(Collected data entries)
Start of Block

/-- A response frame of at most 255 payload bytes, its checksum computed over `LEN` and the payload. When the
checksum agrees the payload is the result of a `PARSE` or `EXECUTE` on its own, and goes to the echo check
inside a register access. When it does not, `ChecksumMismatch(received, computed)` ends whatever runs: a line
operation on its own, WRITE_VALUE with that error, a sweep with `SensorReadError` of the entry's name, that
cause and an empty map. The response registers, `acc`, the result and `err` of an error are written and nothing
else (R78, R79, R84, R86, R114, R115, R10, R25). That the `Ok` of a `PARSE` or `EXECUTE` on its own leaves `err`
as it was is log 14, the model's reading. -/
def Obligations.ResponseFrameChecked : Prop :=
  ∀ (s m : State) (p : List Byte) (ck sum : Byte) (e : Fail), p.length ≤ 255 →
    sum.toNat = (p.length + (p.map BitVec.toNat).sum) % 256 →
    m = { s with
      startByte := 0x41
      declaredSize := BitVec.ofNat 8 p.length
      rxbuf := p ++ [ck]
      acc := sum
      phase := .check } →
    e = { kind := .checksumMismatch, got := some (byteVal ck), expected := some (byteVal sum) } →
    (ck = sum →
      (s.task = .parse ∨ (∃ q, s.task = .execute q) → exec (.respFrame p ck) s = .next { m with
        task := .idle
        opResult := some (.ok (.bytes p)) }) ∧
      (s.task = .regRead ∨ s.task = .regWrite ∨ s.task = .sweeping ∨ s.task = .writing →
        exec (.respFrame p ck) s = .next { m with rsp := some p })) ∧
    (ck ≠ sum →
      (s.task = .parse ∨ (∃ q, s.task = .execute q) ∨ s.task = .regRead ∨ s.task = .regWrite →
        exec (.respFrame p ck) s = .next { m with
          task := .idle
          err := some { fail := e }
          opResult := some (.err { fail := e }) }) ∧
      (s.task = .writing → exec (.respFrame p ck) s = .next { m with
        phase := .idle
        task := .idle
        rsp := none
        err := some { fail := e }
        lastResult := some (.err { fail := e }) }) ∧
      (∀ (d : SensorDef) (w : Err), s.task = .sweeping → s.registry[s.sweepIdx]? = some d →
        w = { fail := { kind := .sensorReadError, sensor := some d.name }, cause := some e } →
        exec (.respFrame p ck) s = .next { m with
          phase := .idle
          task := .idle
          rsp := none
          sweepMap := []
          err := some w
          lastResult := some (.err w) }))

/-! ### PARSE (R75 to R81) -/

/-- The five parse steps in order, with `rxq` holding what will be read and nothing more arriving: which
result each content of `rxq` gives, and that an error is written to `err` too (R75 to R79, R113, R117.4, R10,
R25). -/
def Obligations.ParseClassifies : Prop :=
  ∀ (s : State) (d1 d2 d3 d4 d5 : Draw) (rest : List Draw),
    s.script = d1 :: d2 :: d3 :: d4 :: d5 :: rest →
    d1.brings [] → d2.brings [] → d3.brings [] → d4.brings [] → d5.brings [] →
    ∃ t, exec .parse s = .next t ∧
      (∀ e, t.opResult = some (.err e) → t.err = some e) ∧
      (s.rxq = [] → t.opResult = some (.err { fail := { kind := .noAck, expected := some 0x06 } })) ∧
      (∀ r, s.rxq = 0x15 :: r → t.rxq = r ∧ t.opResult = some (.err { fail :=
        { kind := .nakReceived, got := some 0x15, expected := some 0x06 } })) ∧
      (∀ b r, s.rxq = b :: r → b ≠ 0x06 → b ≠ 0x15 → t.rxq = r ∧ t.opResult = some (.err { fail :=
        { kind := .unexpectedAckByte, got := some (byteVal b), expected := some 0x06 } })) ∧
      (s.rxq = [0x06] → t.opResult = some (.err { fail :=
        { kind := .missingFrameStart, expected := some 0x41 } })) ∧
      (∀ b r, s.rxq = 0x06 :: b :: r → b ≠ 0x41 → t.rxq = r ∧ t.opResult = some (.err { fail :=
        { kind := .missingFrameStart, got := some (byteVal b), expected := some 0x41 } })) ∧
      (s.rxq = [0x06, 0x41] → t.opResult = some (.err { fail := { kind := .missingFrameSize } })) ∧
      (∀ len r, s.rxq = 0x06 :: 0x41 :: len :: r → r.length < len.toNat + 1 →
        t.opResult = some (.err { fail := { kind := .frameTooShort, got := some (r.length : Int),
                                            expected := some ((len.toNat : Int) + 1) } })) ∧
      (∀ len p ck r (sum : Byte), s.rxq = 0x06 :: 0x41 :: len :: (p ++ ck :: r) →
        p.length = len.toNat → sum.toNat = (p.length + (p.map BitVec.toNat).sum) % 256 →
        t.rxq = r ∧
        (ck ≠ sum → t.opResult = some (.err { fail := { kind := .checksumMismatch,
                                                        got := some (byteVal ck),
                                                        expected := some (byteVal sum) } })) ∧
        (ck = sum → t.opResult = some (.ok (.bytes p))))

End of Block

From the data above, return every line from the line that has "(byteVal ck), expected" up to and including the line that has "(∀ r, s.rxq", exactly.

    e = { kind := .checksumMismatch, got := some (byteVal ck), expected := some (byteVal sum) } →
    (ck = sum →
      (s.task = .parse ∨ (∃ q, s.task = .execute q) → exec (.respFrame p ck) s = .next { m with
        task := .idle
        opResult := some (.ok (.bytes p)) }) ∧
      (s.task = .regRead ∨ s.task = .regWrite ∨ s.task = .sweeping ∨ s.task = .writing →
        exec (.respFrame p ck) s = .next { m with rsp := some p })) ∧
    (ck ≠ sum →
      (s.task = .parse ∨ (∃ q, s.task = .execute q) ∨ s.task = .regRead ∨ s.task = .regWrite →
        exec (.respFrame p ck) s = .next { m with
          task := .idle
          err := some { fail := e }
          opResult := some (.err { fail := e }) }) ∧
      (s.task = .writing → exec (.respFrame p ck) s = .next { m with
        phase := .idle
        task := .idle
        rsp := none
        err := some { fail := e }
        lastResult := some (.err { fail := e }) }) ∧
      (∀ (d : SensorDef) (w : Err), s.task = .sweeping → s.registry[s.sweepIdx]? = some d →
        w = { fail := { kind := .sensorReadError, sensor := some d.name }, cause := some e } →
        exec (.respFrame p ck) s = .next { m with
          phase := .idle
          task := .idle
          rsp := none
          sweepMap := []
          err := some w
          lastResult := some (.err w) }))

/-! ### PARSE (R75 to R81) -/

/-- The five parse steps in order, with `rxq` holding what will be read and nothing more arriving: which
result each content of `rxq` gives, and that an error is written to `err` too (R75 to R79, R113, R117.4, R10,
R25). -/
def Obligations.ParseClassifies : Prop :=
  ∀ (s : State) (d1 d2 d3 d4 d5 : Draw) (rest : List Draw),
    s.script = d1 :: d2 :: d3 :: d4 :: d5 :: rest →
    d1.brings [] → d2.brings [] → d3.brings [] → d4.brings [] → d5.brings [] →
    ∃ t, exec .parse s = .next t ∧
      (∀ e, t.opResult = some (.err e) → t.err = some e) ∧
      (s.rxq = [] → t.opResult = some (.err { fail := { kind := .noAck, expected := some 0x06 } })) ∧
      (∀ r, s.rxq = 0x15 :: r → t.rxq = r ∧ t.opResult = some (.err { fail :=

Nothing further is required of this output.